Foreign Minister Yair Lapid will embark on his first official overseas trip next week, traveling to the United Arab Emirates to meet with counterpart Abdullah bin Zayed in what will be the first ever visit by a top Israeli government official to the Gulf state.
The historic event, set to take place next Tuesday and Wednesday, also will see Lapid inaugurate the Israeli embassy in Abu Dhabi, as well as Jerusalem’s consulate general in Dubai, the Foreign Ministry told The Media Line.
“Ties between Israel and the UAE are an important relationship, the fruits of which will be enjoyed not only by the citizens of the two countries, but by the entire Middle East,” a ministry spokesperson said.

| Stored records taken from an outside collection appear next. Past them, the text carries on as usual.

-- ==== Sys2Proof/Certificates/Slice0/Obligations.lean ====
section
/-! DEFINITION. The statements for the provers, chapter by chapter. Where a statement gives a command's next state as a
record update of the state before it, the update is the command's result and its frame at once. -/

section

open Sys2Proof Sys2Proof.Machine Sys2Proof.Safety

/-! ### The step and RESET_N -/

/-- One step takes the command at the front of the queue and is `exec` of it on the rest; an empty queue idles
(assumption 1, the model's choice). -/
def Obligations.StepRunsFrontCommand : Prop :=
  ∀ (s : State) (c : Instr) (rest : List Instr),
    (s.pending = c :: rest → step s = exec c { s with pending := rest }) ∧ (s.pending = [] → step s = .next s)

/-- Every command completes in every state, and leaves the queue of waiting commands alone: the one stop of the model,
an analysis that finds no free result slot, cannot come about (the law of R77; the queue is the model's own, assumption
1). -/
def Obligations.EveryCommandCompletes : Prop :=
  ∀ (c : Instr) (s : State), ∃ t, exec c s = .next t ∧ t.pending = s.pending

/-- RESET_ASSERTED: the values after RESET_N that R19, R20, R24, R41, R46, R53, R70, R79, R81, R106, R126, R130, R136 to
R142, R150 to R152, R158, R165 and R167 give, with every LEN low, BL_OFF_N low and ALERT_N released (R106, R144, R169). The
model's own fields `pending` and `freeCount` stay (assumption 2). The straps and the millisecond counter hold 0 until the
release (assumption 2), nothing is recorded of the ports (assumption 4), and a line's slot length is 0 and a result record
that no analysis has written holds duty 0 and gain 256 (assumption 5): these five are the model's choice. -/
def Obligations.ResetAssertedValues : Prop :=
  ∀ s : State, ∃ t, exec .resetAsserted s = .next t ∧ t.resetAsserted = true ∧ t.pending = s.pending
    ∧ t.freeCount = s.freeCount ∧ t.cfg = 0 ∧ t.ms = 0
    ∧ t.link
        = { upstream := .down, downstream := .down, credits := 0, forward := [], injected := [], waitCount := 0,
            tracking := [], sentDown := [], sentUp := [] }
    ∧ (∀ w : WindowNo,
        t.windows[w]
            = { enable := false, base := 0, pitch := 0, width := 0, height := 0, format := .rgb10, writerMatch := 0,
                writerMask := 0, scanMatch := 0, scanMask := 0, compensation := false, hueClip := false }
        ∧ t.buffers[w] = { state := .disabled, written := 0 })
    ∧ t.queue = [] ∧ t.engine = { tag := 0, analysis := none, selected := .a }
    ∧ t.history.valid = false ∧ t.history.mean = 0 ∧ (∀ z, t.history.zones.get z = { level := 0, boost := 0 })
    ∧ t.grid = { columns := 1, rows := 1, leadLines := 0 }
    ∧ (∀ b : BankNo, t.banks[b].threshold = 0 ∧ t.bankHeld b = false
        ∧ ∀ z, t.banks[b].zones.get z = { peak := 0, sum := 0, bright := 0, pixels := 0 })
    ∧ (∀ k : SlotNo, t.slotTaken k = false ∧ ∀ z, t.results[k].duty.get z = 0 ∧ t.results[k].gain.get z = 256)
    ∧ (∀ z, t.drive.get z = { duty := 0, gain := 256 })
    ∧ t.scan
        = { pointer := none, result := none, progress := 0, passed := 0, committed := 0, fallback := .normal,
            supervision := .stopped }
    ∧ (∀ l : LineNo, t.len l = false
        ∧ t.lines[l]
            = { state := .off, failures := 0, history := [], dirty := 0, latchOwed := false, setupOwed := false,
                pollDue := false, pollTimer := .stopped, ceilingLatched := true, inFlight := none,
                stateTimer := .stopped, slotUs := 0, hot := 0, openSuspect := 0, shortSuspect := 0 })
    ∧ t.faults = { openMarks := 0, shortMarks := 0 }
    ∧ t.protection
        = { backlight := .off, target := false, sequencer := .idle, stepTimer := .stopped,
            codes := { vled := 0, tb0 := 0, tb1 := 0, tdie := 0 }, thermal := .normal, coolDown := 0,
            shutdownHistory := [], supply := .ok, uvLatch := false, filterCount := 0, trip := none, tripHistory := [],
            sinceLatch := none }
    ∧ t.ceiling = 4095 ∧ t.budgetCap = 21228480
    ∧ (∀ k : CommandNo, t.ring.shadows[k] = 0 ∧ t.ring.pendingSlots.getLsbD k.val = false)
    ∧ t.ring.index = 0 ∧ t.ring.executing = none ∧ (∀ id : TableId, t.tables.stateOf id = .invalid)
    ∧ (∀ z, t.tables.zoneMap.get z = 0 ∧ t.tables.calibration.get z = 1024)
    ∧ (∀ l : LineNo, t.tables.lineSetup[l] = 0) ∧ t.tables.setA = 0 ∧ t.tables.setB = 0 ∧ t.tables.limits = 0
    ∧ t.events = [] ∧ (∀ f, t.flag f = false) ∧ t.blanked = true ∧ t.alerted = false

/-- RESET_RELEASED samples the straps, from which the base of the control region follows, and the millisecond counter
starts (R149, "Time"). While RESET_N is asserted nothing but its release or a further assertion changes anything (R19,
R106, assumption 2), and from the release on the straps, and so the base, are fixed until the next assertion. -/
def Obligations.ResetIsLeftByItsRelease : Prop :=
  (∀ (s : State) (cfg : BitVec 3),
    (s.resetAsserted = true →
      ∃ t, exec (.resetReleased cfg) s = .next t ∧ t.controlBase = cfg.toNat * 0x04000000 + 0x03FFF000
        ∧ t = { s with resetAsserted := false, cfg := cfg, ms := 0 })
    ∧ (live s → exec (.resetReleased cfg) s = .next s))
  ∧ (∀ (c : Instr) (s : State), s.resetAsserted = true → c ≠ .resetAsserted → (∀ cfg, c ≠ .resetReleased cfg) →
      exec c s = .next s)
  ∧ ∀ (c : Instr) (s t : State), live s → c ≠ .resetAsserted → exec c s = .next t →
      live t ∧ t.cfg = s.cfg ∧ t.controlBase = s.controlBase

/-- The state after RESET_N satisfies every invariant of `Safety`: of the Link Path (R2, R8 to R11), of the lines (R106), of
duties and gains (R67, R72, R79), of buffers, banks and slots (R24, R27, R36, R53, R76), of the scan (R81), of the ring and
the tables (R150 to R156, R158, R160) and of the event queue (R167). That the unwritten result records lie in range is the model's
choice (assumption 5). -/
def Obligations.InvariantsHoldAtReset : Prop :=
  LinkInv State.reset.link ∧ PowerInv State.reset ∧ LevelInv State.reset ∧ BufferInv State.reset ∧ ScanInv State.reset
    ∧ RingInv State.reset ∧ State.reset.events.length ≤ 32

Prime Minister Naftali Bennett, sworn in just last week, commended his coalition partner, calling the summit “an important, historic occasion.”
“Israeli-Emirati relations are a crucial component of Israel’s foreign policy, and we will work to strengthen them. Good Luck Yair,” Bennett tweeted.
In August, the Jewish state and the Gulf nation signed the first of four normalization agreements reached between Jerusalem and Muslim and Arab countries.
The pacts, known as the Abraham Accords, solidify diplomatic, trade and tourism relations, and were brokered by the administration of former US President Donald Trump.
“[Lapid] says he’s flying to the Emirates to advance the peace agreements we brought,” opposition chair Benjamin Netanyahu, who signed the deals with the UAE, Bahrain, Sudan and Morocco last fall, said Monday in the Knesset, Israel’s parliament.
“We brought the best diplomatic, economic and most secure decade in our country’s history. They know they’re in over their heads,” Netanyahu said of his rivals in the Bennett-Lapid unity government.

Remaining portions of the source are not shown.